Bu nüsha Haziran-Aralık 2024 sanatçıları arasında yer aldığım SAHA Studio 8. dönem çalışmalarım bünyesinde yazılmıştır.
Bu hafta adamlar hakkında yazıyorum; bir köşede zihnimde yazdığım ama onların sonradan yalanladıkları, diğer köşede ise daha önce aklımın ucundan dahi geçmemiş ama yeni bilgi olarak yazıp elime tutuşturdukları.
Artık kimse yazmıyor adamları. Kimse ilgilenmiyor adamlarla.
Ara dönem açık stüdyo günlerine yaklaşıyoruz. Yüzeye oyulu dağlar, kağıtlara yazılı listeler, duvarlara çakılı çiviler, tırnaklar arasında kalmış yağlı pasteller, havada uçuşan sunta tozu, matbaalar google search, depoya eşya taşımam ve her şeyi biraz daha otobiyografikleştirmem lazım.
Işıkları her şey yerleştikten sonra ayarlayacağım. Veya her şey yerleşirken paralel götürmeyi seçtiğim bir süreç de olabilir ışıklar.
Bu hafta bazı insanlar duyduklarından memnun değiller. Düşünüyorum, çok mu susuyoruz bazen?
Beni her düşündüğümü söyleyebileceğime ikna eden benim. Problem, çok da zor ikna olmuyorum. Algıladığımla gerçek olanın arasındaki boşluğu iki tane tek kişilik yatağı çift kişilik bir yatağa dönüştürürcesine kapatıyorum. Boyutuna ben karar veriyorum. Bazı şeyleri yazabilmek için bu boşlukları görmezden gelebilmek önemli diye inanıyorum. Ama üzerinde fazla tepinirsen o yatakların birleştirildiği yerden ayrılacağı, belki kırılacağı aşikar. Ne de olsa hem yataklar, hem de sen başka bir şeyi taklit ediyorsunuz. Bunu asla kimseye itiraf etmezsiniz. Belki yazı bittikten sonra.

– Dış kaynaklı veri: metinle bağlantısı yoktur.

/-- Supplies, resets and start-up (R521 to R541); `tpfSeen` is the Tpf of the loss before the last reset, `pwrcycSat` a saturation of PWRCYC to report. -/
structure Power where
  railsGood : Bool
  aonLost : Bool
  goodSince : Nat
  loss : Option PowerLoss
  inReset : Option InReset
  wanted : Option (ResetCause × Option Nat)
  resetNLow : Bool
  resetNHighAt : Nat
  pinLatched : Bool
  rstoutLow : Bool
  pbud : Nat
  recov : Bool
  brdid : Nat
  cause : ResetCause
  pfseen : Bool
  saveok : Bool
  pinlate : Bool
  rstKey : Bool
  fail : Nat
  done : Bool
  resets : Nat
  resetsSat : Bool
  t0 : Nat
  ready : Bool
  pllUnlocked : Bool
  tpfSeen : Word
  pwrcycSat : Bool
deriving DecidableEq, Repr

/-! ### The whole device -/

/-- Why the machine stops: no unit of the N9 stops the block in this model, so the type has one constructor that nothing raises. -/
inductive Fault where
  /-- Raised by nothing: every error of the manual is a state change of the block (safe). -/
  | none
deriving DecidableEq, Repr

/-- Why a command has no meaning in this model. -/
inductive Refusal where
  /-- Raised only by the dispatcher for a row of the opcode table that has no meaning yet (safe). -/
  | notModelled (mnemonic : String)
deriving DecidableEq, Repr

/-- The state of the Novrak N9 and the queue of commands waiting at the block. -/
structure State where
  pending : List Instr
  mono : Nat
  fresh : Nat
  mem : List Host.Cell
  ue : List Nat
  ctl : Control
  stalls : Vector Stall 16
  markets : Vector Market 4
  tasks : List Task
  signals : List RelSignal
  spctl : Word
  project : Project
  package : Option Package
  change : Option Change
  forces : List Force
  routeJobs : List Nat
  trigs : List Trigger
  directs : List (TaskId × Word)
  sysTurn : Nat
  scrubPos : Nat
  clock : Clock
  tcmp : Vector Comparator 64
  sync : TimeSync
  host : HostIf
  dma : Dma
  wdg : Watchdog
  purse : Purse
  errs : Errors
  rtc : Rtc
  recorder : Recorder
  trends : Vector Trend 32
  engines : Vector Engine 8
  net : Net
  field : Field
  red : Red
  nvs : Nvs
  power : Power
deriving DecidableEq, Repr

/-! ### The state at the release of a power-on reset (R535, R536) -/

/-- The register file with every word 0. -/
def zeroRegs : Vector Word 32 := Vector.replicate 32 0

/-- No release. -/
def Release.none : Release := { task := 0, instant := 0, tick := 0, relnum := 0, arrived := 0, evt := [] }

/-- A Till that holds nothing (R118, R119). -/
def Till.idle : Till :=
  { area := .empty, rel := Release.none, dispatched := false, latched := false, committing := false,
    regs := zeroRegs, pc := 0, resv := none, resvAt := 0, held := [], image := [], watch := [], ckpts := [],
    journal := [], regw := zeroRegs, unprot := false, replayed := false, rolled := false, outhash := 0,
    damaged := [], stallCause := 0, trap := none, waiting := false, paused := false, frozen := none, stepping := false,
    passBreak := false, replay := none, sample := 0, dispatchAt := 0, runSince := 0, spent := 0 }

/-- A Stall asleep, with both Tills idle and every counter 0; its first TICKET is a DESIGN CHOICE (R20, R117, R154; log 5). -/
def Stall.reset : Stall :=
  { awake := false, wakeGrant := none, tills := Vector.replicate 2 Till.idle, running := none, pend := [],
    posted := [], fence := none, ticket := 0, bps := Vector.replicate 4 none, sprun := 0, sphit := 0, sprb := 0,
    spsq := 0, spsave := 0, rply := 0, rplate := 0, rpfail := 0, spflt := 0 }

/-- A Market at reset: 1.6 GHz, WLENMAX 20, TMO 100 (R175, R551). -/
def Market.reset : Market :=
  { clk := 0, xwin := 0x6414, phase := 0, lastlen := 0, xcnt := 0, winReq := none, winOpen := none, queue := [],
    active := none, sysQueue := [] }

/-- Mode HELD, ARMED 0 (R62). -/
def Control.reset : Control :=
  { mode := .held, armed := false, reason := 0, ftask := 0, waits := [], scopeAll := false, ranSinceReset := false, resumeOk := false, saveByHandler := false, pfDeadline := none }

/-- The local clock at reset: T = F = 0, not set (R260, R269). -/
def Clock.reset : Clock :=
  { f := 0, a := 0, o := 0, rate := 0, slewRem := 0, slewMax := 2 ^ 27, ctl := 0, state := 0, set := false,
    jref := false, stepped := false, gmself := false, keyFirst := false, keyArm := none, snapT := 0, snapSec := 0,
    snapNs := 0, snapFrc := 0, jumpLim := 1000, offsMeas := 0, ticknum := 0, tskip := 0, firstBoundary := none }

/-- A disarmed comparator (R284). -/
def Comparator.reset : Comparator :=
  { ctl := 0, time := 0, per := 0, armed := false, fired := false, late := false, range := false, wdrop := false,
    stepdis := false, lateness := 0, skips := 0 }

/-- The time-sync service before the first TIME_CONFIG (R271, R352; the values the manual does not give are a DESIGN CHOICE, log 13). -/
def TimeSync.reset : TimeSync :=
  { logSync := -3, logAnn := 0, syncTmo := 3, annTmo := 3, lockThr := 100, ptpEn := 0, oneStep := 0, p2p := 0,
    prio1 := 128, prio2 := 128, clockClass := 248, accuracy := 254, variance := 0xFFFF, gmcap := false, setWait := 10,
    setWaitFrom := none, master := none, masterSet := [], steps := 0, mpd := 0, syncDiff := 0, delayReq := none, auxGmid := 0, auxOff := 0, auxValid := false,
    goodRun := 0, badRun := 0, rates := [], pendingConfig := none, firstOffset := false }

/-- A command ring at reset (R359). -/
def CmdRing.reset : CmdRing :=
  { base := 0, cfg := 0x408, cons := 0, prod := 0, halt := false, hcause := 0, fetched := [], fetching := none,
    cur := none, busy := none, handed := [], notOwned := none }

/-- A completion ring or the event ring at reset (R360). -/
def OutRing.reset : OutRing :=
  { base := 0, cfg := 0x8, prod := 0, cons := 0, halt := false, reserved := 0, lastMsg := none, announce := false }

/-- A masked MSI-X entry (R357; the mask bit is PCI Express's, PRESUMED, log 6). -/
def MsixEntry.reset : MsixEntry := { addr := 0, data := 0, ctrl := 1 }

/-- The host island at reset; the first EVSEQ is a DESIGN CHOICE (R338, R355, R358; log 5). -/
def HostIf.reset : HostIf :=
  { bme := false, d3 := false, msixEn := false, msixMask := false, msix := Vector.replicate 64 MsixEntry.reset,
    pba := 0, ctl := 0, dbbase := 0, dbper := 100, evdrop := 0, polls := 0,
    rings := Vector.replicate 16 CmdRing.reset, comps := Vector.replicate 16 OutRing.reset, ev := OutRing.reset,
    pollOut := false, nudged := false, lastPoll := none, lastGood := 0, hostLost := false, turn := 0, finished := [],
    evSeq := 0, backlog := [], droppedSince := 0, firstDropped := 0, mailboxes := Vector.replicate 64 [],
    posted := [], ringBytes := 0 }

/-- A DMA channel at reset (R372). -/
def DmaChan.reset : DmaChan :=
  { prio := 1, queue := [], active := none, waiting := none, halted := false, cause := 0, side := false,
    space := false, addr := 0, bytes := 0 }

Elbette ki tepiniliyor bu yataklarda. Elbette ki kırılıyor ve ayrılıyor yataklar. Kendim kapattığım boşlukla bakışırken, düşünüyorum, çok mu konuşuyoruz bazen?
Bugünü Pazartesi zannetmem gibi mesela.
Veya bir Salı günü geç kahvaltı etmişsem sokakta birinin yanından geçerken “İyi Pazarlar” demem gibi.
Pazar günü, semantik bir problem.
Seçebileceğin tüm şeyler arasında şimdiyi seçmeye anda kalmak denir. Sadece adı böyledir. Akıntı öylesine güçlüdür ki, kendi kendimize yarattığımız imgelerden bile sürekli kaçarız. Akıntı zaten hareket halindedir. Yapmamız gereken yegane şey durmak olduğu halde kaçma ve kovalama eylemlerini akıntıya biz yakıştırırız. Zaten onun adı da akıntı değildir. Bir zamanlar, ben çok acı içindeyken -bir şeyin tam da içindeyken işte, dışına çıkmaya, kaçmaya çalışmıyorken- akıntıyı durup izlediğim yerden onun tasviri, kelimeleri, anlamı, ifadesi, çevirisi üzerine yoğun bir şekilde çalışabilmiştim. Mevzu acı bile olmuş olsa olanı kabullendiğin noktada -ki kabullenmemek için elimize çok fazla sebep verilmiştir- ona kelimeler üflemek, veya onun üflediği kelimeleri yan yana getirmek çok kolaydır. Kolay değil, doğaldır. Seyir halinde ayağa kalkmamak gerektiği gibi, seyir haline bir yere tutunmak da önemlidir. Seyir halindeyken seyir halinde olduğunu anlamak her şeyi değiştirebilir.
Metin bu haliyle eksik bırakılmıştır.